The processes associated with disruptive innovations of research development would be best suited to discover, create and develop ideas to earn profits, increase efficiency, and/or reduce costs in commercial agriculture research in a locked-down situation (Morris 2012). However, such process innovations would not exist without directions from a well-structured PMS. Therefore, it was imperative to investigate current performance management strategies to analyze their strengths and weaknesses in managing research development in the commercial agriculture sector.

The survey on the perspectives of topmost leaders in performance management of research development toward commercial agriculture revealed five themes namely Research Commercialization, Research Collaboration, Research for Society, Institutional Management, and Technology Integrated Systems. In addition, ‘Research Commercialization,’ ‘Research Collaboration,’ and ‘Research for Society’ were among the most prominent KPIs in research development of the commercial agriculture sector as revealed in a previous study conducted by the authors. Therefore, all of these studies agreed on the three key performance drives to be used competitively in research development and measured in an effective decision-making process. However, in practice, these performance drives were not properly managed within the research development process, especially in developing countries like Sri Lanka due to a lack of real-time data-driven decision-making through proper PMS.
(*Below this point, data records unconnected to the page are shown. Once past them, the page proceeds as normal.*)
/-- A step of the loop counts itself and leaves the budget, and the stop request that its tests saw. -/
theorem control_of_step {q : Bool} {s u : State} (h : step (requestStopIf q s) = .next u) :
    u.countStep.stepCount = s.stepCount + 1 ∧ u.countStep.limit = s.limit ∧
      u.countStep.stopReq = (requestStopIf q s).stopReq := by
  obtain ⟨-, -, hcount, hlimit, hstop⟩ := step_sameFixed h
  rw [stepCount_requestStopIf] at hcount
  rw [limit_requestStopIf] at hlimit
  exact ⟨congrArg (· + 1) hcount, hlimit, hstop⟩

/-- A round steps only with budget left (40 R151). -/
theorem stepCount_lt_of_runTest_none {q : Bool} {s : State} {l : Int} (h : runTest (requestStopIf q s) = none)
    (hl : s.limit = some l) (hpos : 0 < l) (hs : (s.stepCount : Int) ≤ l) : (s.stepCount : Int) < l := by
  refine lt_of_le_of_ne hs fun hspent => ?_
  obtain ⟨-, hleft, -⟩ := runTest_none h
  rw [← Bool.not_eq_true, budgetSpent_iff, limit_requestStopIf, stepCount_requestStopIf] at hleft
  exact hleft ⟨l, hl, hpos, hspent⟩

/-- A stop request is pending at a later test exactly when it is, counted from the round after this one. -/
theorem stopPendingAt_cons_succ {s u : State} {q : Bool} (hu : u.stopReq = (requestStopIf q s).stopReq)
    (qs : List Bool) (k : Nat) : stopPendingAt s (q :: qs) (k + 1) ↔ stopPendingAt u qs k := by
  unfold stopPendingAt
  rw [hu]
  cases q <;> simp [requestStopIf]

namespace Rounds

variable {v s : State} {k : Nat} {reqs : List Bool}

/-- `STEP_COUNT` counts the steps of the rounds. -/
theorem stepCount (h : Rounds v k reqs s) : v.stepCount = s.stepCount + k := by
  induction h with
  | last hv => rw [hv, stepCount_requestStopIf, Nat.add_zero]
  | step _ hstep _ ih =>
    rw [ih, (control_of_step hstep).1]
    omega

theorem limit (h : Rounds v k reqs s) : v.limit = s.limit := by
  induction h with
  | last hv => rw [hv, limit_requestStopIf]
  | step _ hstep _ ih => rw [ih, (control_of_step hstep).2.1]

/-- The rounds make `k` single steps of the machine, from any state that is the same machine. -/
theorem steps {m : State} (h : Rounds v k reqs s) (hm : SameMachine m s) :
    ∃ u, stepTimes k m = .next u ∧ SameMachine u v := by
  induction h generalizing m with
  | last hv => exact ⟨m, rfl, hv ▸ hm.trans (sameMachine_requestStopIf _ _)⟩
  | step _ hstep _ ih =>
    obtain ⟨m', hm', hsame⟩ := step_of_sameMachine (hm.trans (sameMachine_requestStopIf _ _)) hstep
    obtain ⟨u, hu, huv⟩ := ih (hsame.trans (sameMachine_countStep _))
    exact ⟨u, by simp only [stepTimes, hm', hu], huv⟩

/-- No round steps on a spent budget, so the count does not pass it (40 R151). -/
theorem stepCount_le {l : Int} (h : Rounds v k reqs s) (hl : s.limit = some l) (hpos : 0 < l)
    (hs : (s.stepCount : Int) ≤ l) : (v.stepCount : Int) ≤ l := by
  induction h with
  | last hv => rwa [hv, stepCount_requestStopIf]
  | step htest hstep _ ih =>
    obtain ⟨hcount, hlimit, -⟩ := control_of_step hstep
    have hlt := stepCount_lt_of_runTest_none htest hl hpos hs
    exact ih (hlimit.trans hl) (by omega)

/-- `STOP_REQ` at the last tests, the `k + 1`st: whether a request was pending before or arrived since (40 R153). -/
theorem stopReq_iff (h : Rounds v k reqs s) : v.stopReq = true ↔ stopPendingAt s reqs (k + 1) := by
  induction h with
  | last hv => rw [hv, stopPendingAt_cons_succ rfl]; simp [stopPendingAt]
  | step _ hstep _ ih => rw [ih, stopPendingAt_cons_succ (control_of_step hstep).2.2]

/-- No stop request was pending at the last tests that a step followed. -/
theorem not_stopPendingAt (h : Rounds v k reqs s) (hk : 0 < k) : ¬ stopPendingAt s reqs k := by
  induction h with
  | last => cases hk
  | @step k q qs s u htest hstep _ ih =>
    obtain ⟨-, -, hstop⟩ := control_of_step hstep
    rw [stopPendingAt_cons_succ hstop]
    obtain rfl | hk := Nat.eq_zero_or_pos k
    · have hnone := hstop.trans (runTest_none htest).2.2
      simpa [stopPendingAt] using hnone
    · exact ih hk

end Rounds

/-- Settles O48: the rounds of the run are steps of the machine, which the run controller's values do not reach. -/
theorem runIsIteratedStep : Obligations.RunIsIteratedStep := by
  unfold Obligations.RunIsIteratedStep
  intro limit reqs s t r hrun
  obtain ⟨k, v, hrounds, -, rfl⟩ := rounds_of_runLoop hrun
  obtain ⟨u, hu, huv⟩ := hrounds.steps (sameMachine_beginRun s limit)
  have hcount : v.clearStop.stepCount = k := hrounds.stepCount.trans (Nat.zero_add k)
  exact ⟨u, hcount ▸ hu, huv.trans (sameMachine_clearStop v)⟩

/-- Settles O49: what the rounds keep gives the first clauses, and the last tests the meaning of the result. -/
theorem runResultsMean : Obligations.RunResultsMean := by
  unfold Obligations.RunResultsMean
  intro limit reqs s t r hrun
  obtain ⟨k, v, hrounds, htest, rfl⟩ := rounds_of_runLoop hrun
  have hcount : v.stepCount = k := hrounds.stepCount.trans (Nat.zero_add k)
  have hlimit : v.limit = limit := hrounds.limit
  have hbudget (l : Int) (hl : limit = some l) (hpos : 0 < l) : (v.stepCount : Int) ≤ l :=
    hrounds.stepCount_le hl hpos hpos.le
  have hready := (sameMachine_clearStop v).runState_eq
  refine ⟨rfl, hlimit, hbudget, ?_, ?_⟩
  · rw [State.clearStop_stepCount, hcount]
    exact hrounds.not_stopPendingAt
  · have hstops := runTest_eq_some_iff.mp htest
    cases r with
    | fault c => exact hstops
    | complete => exact hstops
    | incomplete =>
      obtain ⟨hv, hspent⟩ := hstops
      obtain ⟨l, hl, hpos, heq⟩ := budgetSpent_iff.mp hspent
      exact ⟨hready.trans hv, l, hlimit.symm.trans hl, hpos, heq⟩
    | stopped =>
      obtain ⟨hv, hleft, hstop⟩ := hstops
      refine ⟨hready.trans hv, ?_, fun l hl hpos => lt_of_le_of_ne (hbudget l hl hpos) fun heq => ?_⟩
      · rw [State.clearStop_stepCount, hcount]
        exact hrounds.stopReq_iff.mp hstop
      · exact Bool.false_ne_true (hleft.symm.trans (budgetSpent_iff.mpr ⟨l, hlimit.trans hl, hpos, heq⟩))

/-- Settles O51: the tests that returned hold of the machine still. -/
theorem runAgain : Obligations.RunAgain := by
  unfold Obligations.RunAgain
  intro limit reqs s t r hrun
  obtain ⟨_, v, -, htest, rfl⟩ := rounds_of_runLoop hrun
  constructor
  · have hstops := runTest_eq_some_iff.mp htest
    rintro (rfl | rfl) <;> exact (sameMachine_clearStop v).runState_eq.trans hstops.1
  · intro limit' req reqs' hr
    have hsame : SameMachine v (requestStopIf req (v.clearStop.beginRun limit')) :=
      ((sameMachine_clearStop v).trans (sameMachine_beginRun _ limit')).trans (sameMachine_requestStopIf req _)
    obtain ⟨u, hu, hcount, -, hmachine⟩ := run_of_runTest (runTest_of_sameMachine hsame hr htest) reqs'
    exact ⟨u, hu, hcount, hmachine⟩

theorem runLoop_of_step {q : Bool} {s u : State} (htest : runTest (requestStopIf q s) = none)
    (hstep : step (requestStopIf q s) = .next u) (qs : List Bool) :
    runLoop (q :: qs) s = runLoop qs u.countStep := by
  simp only [runLoop, htest, hostStep_state hstep]

/-- A loop whose positive budget is smaller than the rounds it may make returns, by induction over the rounds. -/
theorem runLoop_returns {l : Int} (hpos : 0 < l) {reqs : List Bool} {s : State} (hl : s.limit = some l)
    (hs : (s.stepCount : Int) ≤ l) (hlen : l < s.stepCount + reqs.length) :
    ∃ r t, runLoop reqs s = some (r, t) := by
  induction reqs generalizing s with
  | nil =>
    rw [List.length_nil] at hlen
    omega
  | cons q qs ih =>
    cases htest : runTest (requestStopIf q s) with
    | some r => exact ⟨r, (requestStopIf q s).clearStop, by simp only [runLoop, htest]⟩
    | none =>
      obtain ⟨u, hstep⟩ := step_of_ready (runTest_none htest).1
      obtain ⟨hcount, hlimit, -⟩ := control_of_step hstep
      have hlt := stepCount_lt_of_runTest_none htest hl hpos hs
      rw [List.length_cons] at hlen
      rw [runLoop_of_step htest hstep]
      exact ih (hlimit.trans hl) (by omega) (by omega)

/-- Settles O50: a run begins with no step counted. -/
theorem runEndsWithinBudget : Obligations.RunEndsWithinBudget := by
  unfold Obligations.RunEndsWithinBudget
  intro l reqs s hpos hlen
  exact runLoop_returns (s := s.beginRun (some l)) hpos rfl hpos.le (by simpa using hlen)

end Sys2Proof.Machine
end

section
/-! Proofs of the statements about the memory-transfer instructions (41): what SA, RB, RD, WR, SB and SW load and
store, and which instructions use the latches. -/

namespace Sys2Proof.Machine

open Sys2Proof.Laws

/-- The word of an instruction decodes to it. -/
theorem decode_of_eq_encode {w : IWord} {i : Instr} (h : w = encode i) : decode w = .instr i :=
  h ▸ decode_encode i

/-! ### The latches and the data memory after an instruction -/

/-- The PC update leaves MAR. -/
theorem mar_afterOf (i : Instr) (s : State) : (afterOf i s).mar = (effectOf i s).mar := by
  unfold afterOf
  split <;> simp

/-- The PC update leaves MBR. -/
theorem mbr_afterOf (i : Instr) (s : State) : (afterOf i s).mbr = (effectOf i s).mbr := by
  unfold afterOf
  split <;> simp

/-- The PC update leaves every word of memory. -/
theorem readMem_afterOf (i : Instr) (s : State) (a : Word) : (afterOf i s).readMem a = (effectOf i s).readMem a :=
  congrArg (Memory.read · a.toNat) (mem_afterOf i s)

/-- WR leaves the word at MAR reading as MBR, in a canonical memory (41 R176; log entry 1). -/
theorem readMem_afterOf_wr {s : State} (h : Memory.wf s.mem = true) : (afterOf .wr s).readMem s.mar = s.mbr :=
  (readMem_afterOf .wr s s.mar).trans (s.readMem_writeMem_same s.mar s.mbr h)

/-- SW leaves the word at `x[X]` reading as `x[Y]`, in a canonical memory (41 R180; log entry 1). -/
theorem readMem_afterOf_sw (x y : Reg) {s : State} (h : Memory.wf s.mem = true) :
    (afterOf (.sw x y) s).readMem (s.readReg x) = s.readReg y :=
  (readMem_afterOf (.sw x y) s (s.readReg x)).trans (State.readMem_writeMem_same _ _ _ h)

/-- An instruction that stores nothing leaves every word of memory. -/
theorem sameMemory_afterOf {i : Instr} {s : State} (h : storeAddress i s = none) : SameMemory s (afterOf i s) :=
  (memoryFrame i s _ (exec_eq i s)).1 h

/-- An instruction that stores leaves every word of memory but one. -/
theorem sameMemoryBut_afterOf {i : Instr} {s : State} {a : Word} (h : storeAddress i s = some a) :
    SameMemoryBut a s (afterOf i s) :=
  (memoryFrame i s _ (exec_eq i s)).2 a h

/-! ### What SA, RD, WR, SB and SW leave -/

/-- An instruction that writes no register, is no taken jump and is not SF advances the PC from its own index and
leaves every other register, the flags and the machine's fixed fields. -/
theorem frame_afterOf {i : Instr} {s : State} (hw : registerWrite i s = none) (htaken : ¬ IsTaken i s)
    (hsf : ∀ x, i ≠ .sf x) :
    PcAdvances s (afterOf i s) s.pc ∧ SameRegs s (afterOf i s) ∧ SameFlags s (afterOf i s) ∧
      SameFixed s (afterOf i s) := by
  have hp : pcAfterEffect i s = s.pc := by simp [pcAfterEffect, hw]
  refine ⟨hp ▸ pcAdvances_afterOf htaken, fun r hr => ?_, sameFlags_afterOf s hsf, afterOf_sameFixed i s⟩
  exact readReg_afterOf_of_not_written hr (by simp [hw])

/-- Settles O15: the effect loads MAR, and the frame of an instruction that writes no register does the rest. -/
theorem saLoadsMar : Obligations.SaLoadsMar := by
  unfold Obligations.SaLoadsMar
  intro x s
  obtain ⟨hpc, hregs, hflags, hfixed⟩ := frame_afterOf (i := .sa x) (s := s) rfl id nofun
  exact ⟨decode_of_eq_encode (wordR1_eq_layout 0x0 (by decide) x), _, exec_eq _ s, mar_afterOf _ s,
    mbr_afterOf _ s, hpc, hregs, hflags, sameMemory_afterOf rfl, hfixed⟩

/-- Settles O16: RB is the register write of MBR. -/
theorem rbReadsMbr : Obligations.RbReadsMbr := by
  unfold Obligations.RbReadsMbr
  exact fun x s => ⟨decode_of_eq_encode (wordR1_eq_layout 0x1 (by decide) x),
    writesRegister_of_registerWrite rfl⟩

/-- Settles O17: the effect loads MBR with the word at MAR, which reads 0 where memory lists none. -/
theorem rdReadsMemory : Obligations.RdReadsMemory := by
  unfold Obligations.RdReadsMemory
  refine ⟨decode_of_eq_encode (wordN_eq_layout 0x2 (by decide)), fun s => ?_⟩
  obtain ⟨hpc, hregs, hflags, hfixed⟩ := frame_afterOf (i := .rd) (s := s) rfl id nofun
  have hzero (hnone : ∀ p ∈ s.mem, p.1 ≠ s.mar.toNat) : (afterOf .rd s).mbr = 0x00000000#32 :=
    (mbr_afterOf_rd s).trans (Memory.read_of_forall_ne hnone)
  exact ⟨_, exec_eq _ s, mbr_afterOf_rd s, hzero, mar_afterOf _ s, hpc, hregs, hflags, sameMemory_afterOf rfl,
    hfixed⟩

/-- Settles O18: the effect is one memory write, at MAR. -/
theorem wrStoresMbr : Obligations.WrStoresMbr := by
  unfold Obligations.WrStoresMbr
  refine ⟨decode_of_eq_encode (wordN_eq_layout 0x3 (by decide)), fun s => ?_⟩
  obtain ⟨hpc, hregs, hflags, hfixed⟩ := frame_afterOf (i := .wr) (s := s) rfl id nofun
  exact ⟨_, exec_eq _ s, readMem_afterOf_wr, sameMemoryBut_afterOf rfl, ⟨mar_afterOf _ s, mbr_afterOf _ s⟩, hpc,
    hregs, hflags, hfixed⟩

/-- Settles O19: the effect loads MBR, and the frame of an instruction that writes no register does the rest. -/
theorem sbLoadsMbr : Obligations.SbLoadsMbr := by
  unfold Obligations.SbLoadsMbr
  intro x s
  obtain ⟨hpc, hregs, hflags, hfixed⟩ := frame_afterOf (i := .sb x) (s := s) rfl id nofun
  exact ⟨decode_of_eq_encode (wordR1_eq_layout 0x4 (by decide) x), _, exec_eq _ s, mbr_afterOf _ s,
    mar_afterOf _ s, hpc, hregs, hflags, sameMemory_afterOf rfl, hfixed⟩

/-- Settles O20: the effect loads both latches and makes one memory write, at `x[X]`. -/
theorem swStoresRegister : Obligations.SwStoresRegister := by
  unfold Obligations.SwStoresRegister
  intro x y s
  obtain ⟨hpc, hregs, hflags, hfixed⟩ := frame_afterOf (i := .sw x y) (s := s) rfl id nofun
  exact ⟨decode_of_eq_encode (wordR2_eq_layout 0xF (by decide) x y), _, exec_eq _ s, mar_afterOf _ s,
    mbr_afterOf _ s, readMem_afterOf_sw x y, sameMemoryBut_afterOf rfl, hpc, hregs, hflags, hfixed⟩

/-! ### With other latches (41 R171) -/

/-- A register write and a change of the latches commute. -/
theorem writeReg_setLatches (s : State) (r : Reg) (v a b : Word) :
    ((s.setMar a).setMbr b).writeReg r v = ((s.writeReg r v).setMar a).setMbr b := by
  cases h : s.cfg.constRegsHardwired && isConstReg r <;>
    simp only [State.writeReg, State.setMbr_cfg, State.setMar_cfg, h] <;> rfl

/-- The PC update and a change of the latches commute. -/
theorem updateNext_setLatches (s : State) (k a b : Word) :
    ((s.setMar a).setMbr b).updateNext k = ((s.updateNext k).setMar a).setMbr b := by
  by_cases h : s.pc = allOnes32
  · rw [s.updateNext_of_eq k h, ((s.setMar a).setMbr b).updateNext_of_eq k h, State.setMbr_cfg, State.setMar_cfg]
    cases s.cfg.pcOverflowMode <;> rfl
  · rw [s.updateNext_of_ne k h, ((s.setMar a).setMbr b).updateNext_of_ne k h]
    rfl

/-- The jumps test flags only, so with other latches the same ones are taken. -/
theorem takenOf_setLatches (i : Instr) (s : State) (a b : Word) :
    takenOf i ((s.setMar a).setMbr b) = takenOf i s := by
  cases i <;> rfl

/-- With other latches the effect of an instruction that does not touch them is the same. -/
theorem effectOf_setLatches {i : Instr} (s : State) (a b : Word) (h : touchesLatches i = false) :
    effectOf i ((s.setMar a).setMbr b) = ((effectOf i s).setMar a).setMbr b := by
  cases i with
  | sa | rb | rd | wr | sb | sw => cases h
  | bin j => exact (apply_ite (fun t => (State.setMar t a).setMbr b) (s.n = true) (s.setPc j) s).symm
  | biz j => exact (apply_ite (fun t => (State.setMar t a).setMbr b) (s.z = true) (s.setPc j) s).symm
  | add | and | mv | not | rs | ls => exact writeReg_setLatches s _ _ a b
  | sf | go => rfl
Furthermore, the results of the survey revealed that leaders did not explain the performance of research in the relevant context and within the boundaries of a proper PMS assisted by digital interventions. This results that research institutes are stalling from reaping true benefits out of key performance drives when trying to use their research capacities in the research development process.

It was informed through insights of leaders' perspectives that technology-integrated PMS would provide an ideal solution to enhance all stakeholders’ participation in research development toward innovative commercial agriculture. However, there were no clues that they were equipped with the necessary strategies and policies for exploiting digital interventions in an intelligent PMS that supports evidence-based decision-making based on KPIs in a timely and unbiased manner.

In this context, we argue that leaders of research institutes in search of reaping the benefits of digital empowerment in the context of commercial agriculture development must carefully scrutinize the landscape of emerging technologies and strategically leverage the strength of innovation that already exists in the organization to transform how their research involves long-term sustainable economic and social impacts. AI and big data is one such technology that could be used to impose a disruptive effect on PMS, although there is still a research gap in the field of study of AI technology adoption in performance management of research institutes toward innovative commercial agriculture development. Given this, the framework proposed here would act as a bridge to facilitate a smooth transition from the present working environment to a more advanced integrated virtual environment through digitally enabled performance management. The advantage of adopting this framework is that it could be used in a systematic step-by-step approach to transforming into a fully functional smart virtual organization design for research institutes. In addition, the relevant policy measures were proposed and discussed with some strategies that facilitate a conducive environment for establishing AI enable SMART PMS that would be willingly embraced by the research community.

Although the proposed framework developed in this paper should be further validated with real data of intelligently driven KPI indices in research institutes, it, in turn, could be used as a versatile tool to understand the required policy measures, technology adoptions, and performance drivers of a research institute toward the development of intelligently driven performance management system for innovative agriculture research.